Set partitioning

Question

I'm trying to get a good grasp with this problem but I'm struggling. Let's say that I have a S={1,2,3,4,5}, an L={(1,3,4),(2,3),(4,5),(1,3),(2),(5)} and an other tuple with the costs of L like C={10,20,12,15,4,10}

I want to make a constraint program in Prolog so as to take the solution that solves the problem with the minimum cost.(in this occasion it is the total sum of the costs of the subsets i will get)

My problem is that I cannot understand the way I'll make my modelisation. What I know is that I should choose a modelisation of binary variables {0,1} but I hardly understand how i will manage to express it via Prolog.

Answer 1

There is an easy way to do it: You can use Boolean indicators to denote which elements comprise a subset. For example, in your case:

subsets(Sets) :-
    Sets = [[1,0,1,1,0]-10,  % {1,3,4}
            [0,1,1,0,0]-20,  % {2,3}
            [0,0,0,1,1]-12,  % {4,5}
            [1,0,1,0,0]-15,  % {1,3}
            [0,1,0,0,0]-4,   % {2}
            [0,0,0,0,1]-10]. % {5}

I now use SICStus Prolog and its Boolean constraint solver to express set covers:

:- use_module(library(lists)).
:- use_module(library(clpb)).

setcover(Cover, Cost) :-
        subsets(Sets),
        keys_and_values(Sets, Rows, Costs0),
        transpose(Rows, Cols),
        same_length(Rows, Coeffs),
        maplist(cover(Coeffs), Cols),
        labeling(Coeffs),
        phrase(coeff_is_1(Coeffs, Rows), Cover),
        phrase(coeff_is_1(Coeffs, Costs0), Costs),
        sumlist(Costs, Cost).

cover(Coeffs, Col) :-
        phrase(coeff_is_1(Col,Coeffs), Cs),
        sat(card([1],Cs)).

coeff_is_1([], []) --> [].
coeff_is_1([1|Cs], [L|Ls]) --> [L], coeff_is_1(Cs, Ls).
coeff_is_1([0|Cs], [_|Ls]) --> coeff_is_1(Cs, Ls).

For each subset, a Boolean variable is used to denote whether that subset is part of the cover.
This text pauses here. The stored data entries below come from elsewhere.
/-- A read fails (R438): its descriptor, posting, buffer or chain block fails. -/
def failRead (s : State) (ep : Nat) (r : ReadReq) : State :=
  let s := trace s (34 + ep) 2 0 (sliceOfFunc ep r.func) 0 (toLe 2 r.func ++ toLe 2 r.tag ++ toLe 8 r.addr)
  let q := qpGet s ep r.queue
  if r.purpose = 0 then halt s ep r.queue 8 0 (q.txCons + BitVec.ofNat 32 (txHead q).1.length)
  else if r.purpose = 1 then halt s ep r.queue 8 1 (q.rxCons + BitVec.ofNat 32 q.postings.length)
  else if r.purpose = 2 then qpSet s ep r.queue { q with bufs := bufTake q.bufs r.addr r.len (fun b => { b with failed := true }) }
  else if r.purpose = 3 ∨ r.purpose = 4 then chainError s r.queue
  else s

/-- The data of a read reach their place; a descriptor's and a chain block's wait for the row that takes them. -/
def takeData (s : State) (ep : Nat) (r : ReadReq) (d : Bytes) : State :=
  let q := qpGet s ep r.queue
  if r.purpose = 1 then
    let s := dropTag s ep r.tag
    let i := q.rxCons + BitVec.ofNat 32 q.postings.length
    if postingFault d ≠ 0 then halt s ep r.queue (postingFault d) 1 i
    else rxPump (qpSet s ep r.queue { q with postings := q.postings ++ [(i, d)] }) ep r.queue
  else if r.purpose = 2 then
    qpSet (dropTag s ep r.tag) ep r.queue { q with bufs := bufTake q.bufs r.addr r.len (fun b => { b with data := some (fit d r.len) }) }
  else if r.purpose = 9 then dropTag s ep r.tag
  else epMod s ep (fun e => { e with reads := e.reads.map (fun x => if x.tag = r.tag then { x with data := some (fit d r.len) } else x) })

/-- A completion for a quarantined tag (R439). -/
def lateCompletion (s : State) (ep : Nat) (r : ReadReq) : State :=
  let s := countBoth (dropTag s ep r.tag) ep r.func r_HIF_CNT_LATE_CPL r_HIF_VF_CNT_LATE_CPL
  errlogGen s 0x0120 ep (errFunc ep r.func) r.gen r.addr (toLe 2 r.tag ++ toLe 2 (routingId ep r.func))

/-- A completion that answers an outstanding read (R438, R440, R452). -/
def takeCompletion (s : State) (ep : Nat) (r : ReadReq) (status : Nat) (poisoned badEcrc : Bool) (d : Bytes) : State :=
  let ecrc := badEcrc && (fnGet s ep r.func).ecrcCheck
  let s := if ecrc then bump (aerLog s ep r.func aerEcrc) (r_HIF_CNT_ECRC ep) else s
  let s := if !ecrc && poisoned then bump (aerLog s ep r.func aerPoisoned) (r_HIF_CNT_POISONED ep) else s
  let s := if !ecrc && decide (1 ≤ status ∧ status < 7) then bump s (r_HIF_CNT_CPL_ERR ep) else s
  if ecrc || poisoned || decide (status ≠ 0) then failRead (dropTag s ep r.tag) ep r
  else takeData s ep r d

/-- CPL_RX (R438 to R440, R443, R452). -/
def execCplRx (ep tag status : Nat) (poisoned badEcrc : Bool) (data : Bytes) (s : State) : Host.Outcome State Fault Refusal :=
  match (epGet s ep).reads.find? (fun r => r.tag = tag && (r.data.isNone || r.quarantined)) with
  | none => done (aerAdvisory s ep 0 aerUnexpected)
  | some r =>
    if r.quarantined then done (pumpAll (lateCompletion s ep r) ep)
    else done (pumpAll (takeCompletion s ep r status poisoned badEcrc data) ep)

/-- CPL_TIMEOUT (R438, R439): the read fails and its tag is quarantined. -/
def execCplTimeout (ep tag : Nat) (s : State) : Host.Outcome State Fault Refusal :=
  match (epGet s ep).reads.find? (fun r => r.tag = tag && !r.quarantined && r.data.isNone) with
  | none => done s
  | some r =>
    let s := epMod s ep (fun e => { e with reads := e.reads.map (fun x =>
      if x.tag = tag then { x with quarantined := true, purpose := 9 } else x) })
    let s := countBoth (aerLog s ep r.func aerTimeout) ep r.func r_HIF_CNT_CPL_TIMEOUT r_HIF_VF_CNT_CPL_TIMEOUT
    let s := errlogGen s 0x0121 ep (errFunc ep r.func) r.gen r.addr (toLe 2 tag ++ toLe 2 (routingId ep r.func))
    done (pumpAll (failRead s ep r) ep)

/-- TAG_QUARANTINE_EXPIRE (R439): 64 s after the request. -/
def execTagQuarantineExpire (ep tag : Nat) (s : State) : Host.Outcome State Fault Refusal :=
  done (pumpAll (epMod s ep (fun e => { e with reads := e.reads.filter (fun r => !(r.tag = tag && r.quarantined)) })) ep)

/-! Flushes (R489 to R491). -/

def fromQp (key : Nat) (o : Option TxOrigin) : Bool :=
  match o with
  | some o => decide (o.key = key)
  | none => false

/-- The accepted packets of a queue pair leave the adapter: pipelines, Dovetail points, MAC lists and host rings. -/
def discardSent (s : State) (key : Nat) : State :=
  let s := { s with macs := s.macs.map (fun m =>
    (m.1, { m.2 with queue := m.2.queue.filter (fun f => !fromQp key f.origin), resends := m.2.resends.filter (fun f => !fromQp key f.origin) })) }
  let keep := fun (d : DovIsland) => { d with arrivals := d.arrivals.filter (fun a => !fromQp key a.pkt.origin),
                                              waiting := d.waiting.filter (fun a => !fromQp key a.pkt.origin) }
  let s := (List.range 4).foldl (fun s d => dovSet s d (keep (dovGet s d))) s
  let s := { s with rings := { s.rings with qps := s.rings.qps.map (fun (q : Nat × QPair) => (q.1, { q.2 with rx := q.2.rx.filter (fun r => !fromQp key r.origin) })) } }
  s.pkts.foldl (fun (s : State) (x : Nat × Pkt) => if fromQp key x.2.origin then
    (let s := match x.2.item with
      | some (c, h) => if x.2.stage = .cascade then itemFree s c h else s
      | none => s
     endCopy s x.1 x.2) else s) s

/-- Basin storage of a queue pair's packets is released whole. -/
def freeSent (s t : State) (key : Nat) : State :=
  let fids := (s.pkts.filter (fun x => fromQp key x.2.origin)).map (fun x => x.2.fid) ++
    s.macs.flatMap (fun m => (m.2.queue.filter (fun f => fromQp key f.origin)).map (fun f => f.fid)) ++
    s.macs.flatMap (fun m => (m.2.resends.filter (fun f => fromQp key f.origin)).map (fun f => f.fid)) ++
    s.rings.qps.flatMap (fun q => (q.2.rx.filter (fun r => fromQp key r.origin)).map (fun r => r.fid))
  fids.foldl (fun t fid => match mapGet t.basin.frames fid with
    | some f => basinFree t fid f
    | none => t) t

/-- A frame of the queue pair is in transmission. -/
def onWire (s : State) (key : Nat) : Bool :=
  s.macs.any (fun m => (match m.2.active with
    | some a => fromQp key a.frame.origin
    | none => false) || (match m.2.preempted with
    | some a => fromQp key a.frame.origin
    | none => false))

/-- The end of a flush (R489 to R491): everything held is discarded, the record is written and the queue pair is INACTIVE. -/
def flushEnd (s : State) (ep g cause : Nat) (old : BitVec 16) (cmd : Option (Nat × Nat)) : State :=
  let q := qpGet s ep g
  let key := qpKey ep g
  let s := qpSet s ep g { q with rxDiscard := q.rxDiscard + q.rx.length }
  let rec_ := resetRecord s ep g cause (decide (q.packets = [] ∧ q.rx = [])) old (fnGet s ep q.func).gen
  let s := q.rx.foldl dropRx s
  let s := freeSent s (discardSent s key) key
  let s := { s with nvt := { s.nvt with order := s.nvt.order.filter (fun u => !q.packets.any (fun x => x.uid = u)) } }
  let s := keepRecord (qpSet s ep g {}) ep q.func rec_
  match cmd with
  | some (ch, seq) => answer s ch seq rcOk rec_
  | none => s

/-- QUEUE_FLUSH (R489): a flush ends, once no frame of the queue pair is in transmission. -/
def execQueueFlush (ep g : Nat) (s : State) : Host.Outcome State Fault Refusal :=
  let q := qpGet s ep g
  match q.state, q.flush with
  | .flushing, some (cause, old, cmd) => if onWire s (qpKey ep g) then done s else done (flushEnd s ep g cause old cmd)
  | _, _ => done s

/-- DRAIN_TIMEOUT (R490): 100 ms have passed; the flush begins. -/
def execDrainTimeout (ep g : Nat) (s : State) : Host.Outcome State Fault Refusal :=
  if (qpGet s ep g).drain.isSome then done (flushStart s ep g 3 none) else done s

/-! Commands (R493, R494). -/

/-- Function that FUNC and ENDPOINT name (R493), or the code of the refusal. -/
def targetFunc (s : State) (ch func ep : Nat) : Except Nat (Nat × Nat) :=
  if func = 0xFFFF then
    match funcOfChan ch with
    | some x => .ok x
    | none => .error rcBadParam
  else if !chanHolds s ch && !(ch = 2056 && s.role.headless) then .error rcNotPermitted
  else if 1024 < func ∨ 1 < ep then .error rcBadParam
  else .ok (ep, func)

/-- Runs a queue command on the function and global queue pair its header names. -/
def withQueue (s : State) (ch seq : Nat) (req : Bytes) (f : Nat → Nat → Nat → State) : State :=
  match targetFunc s ch (le req 0 2) (byteAt req 2) with
  | .error c => answer s ch seq c []
  | .ok (ep, fn) =>
    match globalQp s ep fn (le req 4 2) with
    | some g => f ep fn g
    | none => answer s ch seq rcBadParam []

def logOk (n : Nat) : Bool := decide (6 ≤ n ∧ n ≤ 16)

/-- A ring's base is aligned to its size or to 4 KiB (R461). -/
def baseOk (base log entry : Nat) : Bool := decide (log = 0) || decide (base % min 4096 (entry * 2 ^ log) = 0)

/-- The attributes of a QUEUE_CREATE are in range (R461, R463, R493). -/
def createOk (s : State) (ep fn : Nat) (req : Bytes) : Bool :=
  let tx := byteAt req 8
  let rx := byteAt req 9
  let cq := byteAt req 10
  (decide (tx = 0) || logOk tx) && (decide (rx = 0) || logOk rx) && logOk cq && decide (byteAt req 11 ≤ 7) &&
    decide (le req 12 2 < vecCount s ep fn) && decide (le req 16 4 < 1048576) && baseOk (le req 24 8) tx 32 && baseOk (le req 32 8) rx 32 &&
    baseOk (le req 40 8) cq 16 && decide (le req 48 8 % 16 = 0)

/-- QUEUE_CREATE (R461 to R463, R488, R493, R494). -/
def execQueueCreate (ch seq : Nat) (s : State) : Host.Outcome State Fault Refusal :=
  command s ch seq 0x0300 (fun req => withQueue s ch seq req (fun ep fn g =>
    if (fnGet s ep fn).inError ∧ 8 ≤ ch then answer s ch seq rcNotPermitted []
    else if (qpGet s ep g).state ≠ .inactive ∨ ¬ createOk s ep fn req then answer s ch seq rcBadParam []
    else
      answer (qpSet s ep g
        { state := .active, func := fn, txLog := byteAt req 8, rxLog := byteAt req 9, cqLog := byteAt req 10, tc := byteAt req 11,
          prefix_ := bitAt (byteAt req 3) 1, vector := le req 12 2, nopostUs := le req 14 2,
          pasid := if bitAt (byteAt req 3) 0 then some (le req 16 4) else none, txBase := le req 24 8, rxBase := le req 32 8,
          cqBase := le req 40 8, wb := le req 48 8 }) ch seq rcOk []))

/-- QUEUE_DESTROY (R489, R490, R493). -/
def execQueueDestroy (ch seq : Nat) (s : State) : Host.Outcome State Fault Refusal :=
  command s ch seq 0x0301 (fun req => withQueue s ch seq req (fun ep _ g =>
    let q := qpGet s ep g
    if q.state = .inactive then answer s ch seq rcBadParam []
    else if q.state = .flushing ∨ q.drain.isSome then answer s ch seq rcBusy []
    else if bitAt (byteAt req 3) 0 ∧ q.state = .active ∧ ¬ q.halting then
      drainCheck (defer (dropReads (qpSet s ep g { q with drain := some (ch, seq), descs := [], bufs := [], postings := [] }) ep g) ch seq) ep g
    else flushStart (defer s ch seq) ep g 3 (some (ch, seq))))

def ringCfg (q : QPair) : Nat :=
  qCode q + 4 * q.func + 8192 * q.txLog + 262144 * q.rxLog + 8388608 * q.cqLog + 268435456 * q.tc + 2147483648 * b2n q.prefix_

def ringVec (q : QPair) : Nat := q.vector + 2048 * b2n q.armed + 4096 * q.nopostUs

/-- QUEUE_QUERY (R493, R496). -/
def execQueueQuery (ch seq : Nat) (s : State) : Host.Outcome State Fault Refusal :=
  command s ch seq 0x0302 (fun req => withQueue s ch seq req (fun ep _ g =>
    let q := qpGet s ep g
    answer s ch seq rcOk (toLe 4 (ringCfg q) ++ toLe 4 q.txProd.toNat ++ toLe 4 q.txCons.toNat ++ toLe 4 q.txCpl.toNat ++
      toLe 4 q.rxProd.toNat ++ toLe 4 q.rxCons.toNat ++ toLe 4 q.cqProd.toNat ++ toLe 4 q.cqCons.toNat ++ toLe 4 (ringVec q) ++
      toLe 4 (q.errCause + 256 * q.errRing) ++ toLe 4 q.errIndex.toNat)))

/-- QUEUE_MODIFY (R493). -/
def execQueueModify (ch seq : Nat) (s : State) : Host.Outcome State Fault Refusal :=
  command s ch seq 0x0303 (fun req => withQueue s ch seq req (fun ep fn g =>
    let q := qpGet s ep g
    let set_ := byteAt req 11
    if q.state = .inactive ∨ (bitAt set_ 0 ∧ vecCount s ep fn ≤ le req 8 2) ∨ (bitAt set_ 1 ∧ 7 < byteAt req 10) then
      answer s ch seq rcBadParam []
    else
      answer (qpSet s ep g { q with vector := if bitAt set_ 0 then le req 8 2 else q.vector, tc := if bitAt set_ 1 then byteAt req 10 else q.tc,
                                    nopostUs := if bitAt set_ 2 then le req 12 2 else q.nopostUs }) ch seq rcOk []))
Cardinality constraints make sure that each element is covered exactly once.

Example query and its result:

| ?- setcover(Cover, Cost).
Cover = [[0,0,0,1,1],[1,0,1,0,0],[0,1,0,0,0]],
Cost = 31 ? ;
Cover = [[1,0,1,1,0],[0,1,0,0,0],[0,0,0,0,1]],
Cost = 24 ? ;
no

I leave picking a cover with minimum cost as an easy exercise.